Musashi - Eiji Yoshikawa [442]
When they arrived, Iori began stuffing them into his kimono.
Sado, a little taken aback, asked, “Aren’t you going to eat them here?” “No. My teacher’s waiting for me at home.”
“Oh? You have a teacher?”
Without bothering to explain himself, Iori bolted from the room and disappeared through the garden.
Sado thought his behavior highly amusing. Not so the head priest, who bowed to the floor two or three times before going to the kitchen in pursuit of Iori.
“Where is that insolent brat?”
“He picked up his sack of millet and left.”
They listened for a moment but heard only a discordant screeching. Iori had plucked a leaf from a tree and was trying to improvise a tune. None of the few songs he knew seemed to work. The grooms’ chantey was too slow, the Bon festival songs too complicated. Finally, he settled on a melody resembling the sacred dance music at the local shrine. This suited him well enough, for he liked the dances, which his father had sometimes taken him to see.
About halfway to Hōtengahara, at a point where two streams joined to make a river, he gave a sudden start. The leaf flew from his mouth, along with a spray of saliva, and he leapt into the bamboo beside the road.
Standing on a crude bridge were three or four men, engaged in a furtive conversation. “It’s them,” Iori exclaimed softly.
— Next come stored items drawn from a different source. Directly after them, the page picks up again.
/-- The outbound frame of R703: 54 bytes, both checksums computed with their field zero. -/
def replyBytes (p : Params) (src dst : IPv4Addr) (frame : Buffer) (r : TCPSegment) : Buffer :=
  replyEth frame ++ replyIp p src dst (checksumOf (replyIp p src dst 0)) ++
    tcpBytes r (checksumOf (pseudoOf src dst 20 ++ tcpBytes r 0))

/-- The commands R212 calls pure. -/
def IsPure : Instr → Prop
  | .csum _ => True
  | .ethDec _ => True
  | .ethEnc _ => True
  | .ip4Dec _ => True
  | .ip4Enc _ => True
  | .tcpDec _ => True
  | .tcpEnc _ => True
  | .tcpCsum _ _ _ => True
  | .tcpSeal _ _ _ => True
  | .onSyn _ _ _ => False
  | .onAck _ => False
  | .dispatch _ _ => False
  | .rxFrame _ => False
  | .connRead => False
  | .reserved _ => False

/-- The length of a command's byte-buffer operand, if it has one (R301). -/
def operandLength : Instr → Option Nat
  | .csum buf => some buf.length
  | .ethDec buf => some buf.length
  | .ethEnc _ => none
  | .ip4Dec buf => some buf.length
  | .ip4Enc _ => none
  | .tcpDec buf => some buf.length
  | .tcpEnc _ => none
  | .tcpCsum _ _ seg => some seg.length
  | .tcpSeal _ _ seg => some seg.length
  | .onSyn _ _ _ => none
  | .onAck _ => none
  | .dispatch _ _ => none
  | .rxFrame frame => some frame.length
  | .connRead => none
  | .reserved _ => none

/-- The commands whose segment R210 bounds by 65535 bytes. -/
def sumsSegment : Instr → Bool
  | .csum _ => false
  | .ethDec _ => false
  | .ethEnc _ => false
  | .ip4Dec _ => false
  | .ip4Enc _ => false
  | .tcpDec _ => false
  | .tcpEnc _ => false
  | .tcpCsum _ _ _ => true
  | .tcpSeal _ _ _ => true
  | .onSyn _ _ _ => false
  | .onAck _ => false
  | .dispatch _ _ => false
  | .rxFrame _ => false
  | .connRead => false
  | .reserved _ => false

/-- The states of R653: declared, without transitions. -/
def unimplemented : List ConnState :=
  [.finWait1, .finWait2, .closeWait, .closing, .lastAck, .closed, .synSent, .timeWait]

/-- The codes R302 reserves. -/
def Reserved (code : Byte) : Prop :=
  code.toNat = 0x00 ∨ (0x0A ≤ code.toNat ∧ code.toNat ≤ 0x0F) ∨ (0x14 ≤ code.toNat ∧ code.toNat ≤ 0x1F) ∨
    0x21 ≤ code.toNat

end Sys2Proof.Claims

open Sys2Proof Sys2Proof.Machine Sys2Proof.Claims

/-! ### Encoding -/

/-- The code map and the operand types of R301, for every operand value. -/
def Obligations.CodesSelectTheirCommands : Prop :=
  (∀ buf, decode ⟨0x01, [.bytes buf]⟩ = .ok (.csum buf)) ∧
  (∀ buf, decode ⟨0x02, [.bytes buf]⟩ = .ok (.ethDec buf)) ∧
  (∀ f, decode ⟨0x03, [.ethernetFrame f]⟩ = .ok (.ethEnc f)) ∧
  (∀ buf, decode ⟨0x04, [.bytes buf]⟩ = .ok (.ip4Dec buf)) ∧
  (∀ h, decode ⟨0x05, [.ipv4Header h]⟩ = .ok (.ip4Enc h)) ∧
  (∀ buf, decode ⟨0x06, [.bytes buf]⟩ = .ok (.tcpDec buf)) ∧
  (∀ seg, decode ⟨0x07, [.tcpSegment seg]⟩ = .ok (.tcpEnc seg)) ∧
  (∀ src dst seg, decode ⟨0x08, [.ipv4Addr src, .ipv4Addr dst, .bytes seg]⟩ = .ok (.tcpCsum src dst seg)) ∧
  (∀ src dst seg, decode ⟨0x09, [.ipv4Addr src, .ipv4Addr dst, .bytes seg]⟩ = .ok (.tcpSeal src dst seg)) ∧
  (∀ seg rip rport, decode ⟨0x10, [.tcpSegment seg, .ipv4Addr rip, .u16 rport]⟩ = .ok (.onSyn seg rip rport)) ∧
  (∀ seg, decode ⟨0x11, [.tcpSegment seg]⟩ = .ok (.onAck seg)) ∧
  (∀ seg sip, decode ⟨0x12, [.tcpSegment seg, .ipv4Addr sip]⟩ = .ok (.dispatch seg sip)) ∧
  (∀ frame, decode ⟨0x13, [.bytes frame]⟩ = .ok (.rxFrame frame)) ∧
  decode ⟨0x20, []⟩ = .ok .connRead

/-- R302 with R751: exactly the codes of its ranges decode as RESERVED, whatever the operands, and a step that issues
one returns ILLEGAL_COMMAND and writes nothing else; under FATAL it returns FATAL_ENTROPY. -/
def Obligations.ReservedCodesReturnIllegalCommand : Prop :=
  (∀ c : Command, decode c = .ok (.reserved c.code) ↔ Reserved c.code) ∧
  (∀ (s : State) (c : Command) (rest : List HostEvent), s.inputs = .command c :: rest → Reserved c.code →
    (s.fatal = false → step s = .next (answered { s with inputs := rest } .illegalCommand none)) ∧
    (s.fatal = true → step s = .next (answered { s with inputs := rest } .fatalEntropy none)))

/-- A few opcode-table words written out from opcode_table.json. -/
def Obligations.TableWordsDecode : Prop :=
  decodeTableWord 8 0b00000001 = some (.csum []) ∧
  decodeTableWord 8 0b00000010 = some (.ethDec []) ∧
  decodeTableWord 8 0b00000110 = some (.tcpDec []) ∧
  decodeTableWord 8 0b00010011 = some (.rxFrame []) ∧
  decodeTableWord 8 0b00100000 = some .connRead ∧
  decodeTableWord 8 0b11111111 = some (.reserved 0xFF)

/-- Decode and encode agree in both directions: a well-formed command decodes from its transaction, and whatever
decodes is well formed and has no other transaction (for a reserved code: no other code). -/
def Obligations.DecodeAndEncodeAgree : Prop :=
  (∀ i : Instr, i.wf = true → decode (encode i) = .ok i) ∧
  (∀ (c : Command) (i : Instr), decode c = .ok i →
    i.wf = true ∧ (encode i).code = c.code ∧ (¬ Reserved c.code → encode i = c))

/-- A transaction whose operands are not those R301 fixes has no meaning (assumption log 1, the model's choice):
refused by name while FATAL is 0, answered like every command while FATAL is 1. -/
def Obligations.WrongOperandsAreRejected : Prop :=
  ∀ (s : State) (c : Command) (rest : List HostEvent) (op : Op), s.inputs = .command c :: rest →
    decode c = .error (.operandTypes op) →
    (s.fatal = false → step s = .refused (.operandTypes op)) ∧
    (s.fatal = true → step s = .next (answered { s with inputs := rest } .fatalEntropy none))

/-! ### The step -/

/-- A step whose next input is a command that decodes is the meaning of the decoded command, in the state without
that input. -/
def Obligations.StepRunsTheDecodedCommand : Prop :=
  ∀ (s : State) (c : Command) (rest : List HostEvent) (i : Instr), s.inputs = .command c :: rest →
    decode c = .ok i → step s = exec i { s with inputs := rest }

/-- With nothing issued the block holds its state (R820; that the step idles then is assumption log 2). -/
def Obligations.IdleStepHoldsTheState : Prop :=
  ∀ s : State, s.inputs = [] → step s = .next s

/-- R900 with R120, for every value of the parameters and from every state: what reset leaves. P_LOCAL_IP and
P_LOCAL_PORT are sampled at the values they have then, and the other parameters stay. -/
def Obligations.ResetLeavesTheResetValues : Prop :=
  (∀ p : Params, (State.resetWith p).conn =
      ⟨.listen, p.localIP, p.localPort, .unwritten, .unwritten, .unwritten, .unwritten, .unwritten⟩ ∧
    (State.resetWith p).fatal = false ∧ (State.resetWith p).cfg = p) ∧
  (∀ (s : State) (ip : IPv4Addr) (port : U16) (rest : List HostEvent), s.inputs = .reset ip port :: rest →
    ∃ t, step s = .next t ∧
      t.conn = ⟨.listen, ip, port, .unwritten, .unwritten, .unwritten, .unwritten, .unwritten⟩ ∧
      t.fatal = false ∧ t.cfg = { s.cfg with localIP := ip, localPort := port })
A remembered threat rang in his frightened ears. When mothers in this region scolded their children, they were apt to say, “If you’re not good, the mountain devils will come down and get you.” The last time they had actually come had been in the fall of the year before last.
Twenty miles or so from here, in the mountains of Hitachi, there was a shrine dedicated to a mountain deity. Centuries earlier, the people had so feared this god that the villages had taken turns making annual offerings of grain and women to him. When a community’s turn came, the inhabitants had assembled their tribute and gone in a torchlight procession to the shrine. As time went on and it became evident that the god was really only a man, they became lax in making their offerings.
During the period of the civil wars, the so-called mountain god had taken to having his tribute collected by force. Every two or three years, a pack of brigands, armed with halberds, hunting spears, axes—anything to strike terror into the hearts of peaceful citizens—would descend on first one community, then the next, carrying away everything that caught their fancy, including wives and daughters. If their victims put up any resistance, the plundering was accompanied by slaughter.
Their last raid still vivid in his memory, Iori cringed in the underbrush. A group of five shadows came running across the field to the bridge. Then, through the night mist, another small band, and still another, until the bandits numbered between forty and fifty.
Iori held his breath and stared while they debated a course of action. They soon reached a decision. Their leader issued a command and pointed toward the village. The men rushed off like a swarm of locusts.
Before long, the mist was rent by a great cacophony—birds, cattle, horses, the wailing of people young and old.
Iori quickly made up his mind to get help from the samurai at the Tokuganji, but the minute he left the shelter of the bamboo, a shout came from the bridge: “Who’s there?” He had not seen the two men left behind to stand guard. Swallowing hard, he ran for all he was worth, but his short legs were no match for those of grown men.
“Where do you think you’re going?” shouted the man who got hold of him first.
“Who are you?”
Instead of crying like a baby, which might have thrown the men off guard, Iori scratched and fought against the brawny arms imprisoning him.
“He saw all of us together. He was going to tell somebody.”
“Let’s beat him up and dump him in a rice field.”
“I’ve got a better idea.”
They carried Iori to the river, threw him down the bank and jumping down after him, tied him to one of the bridge posts.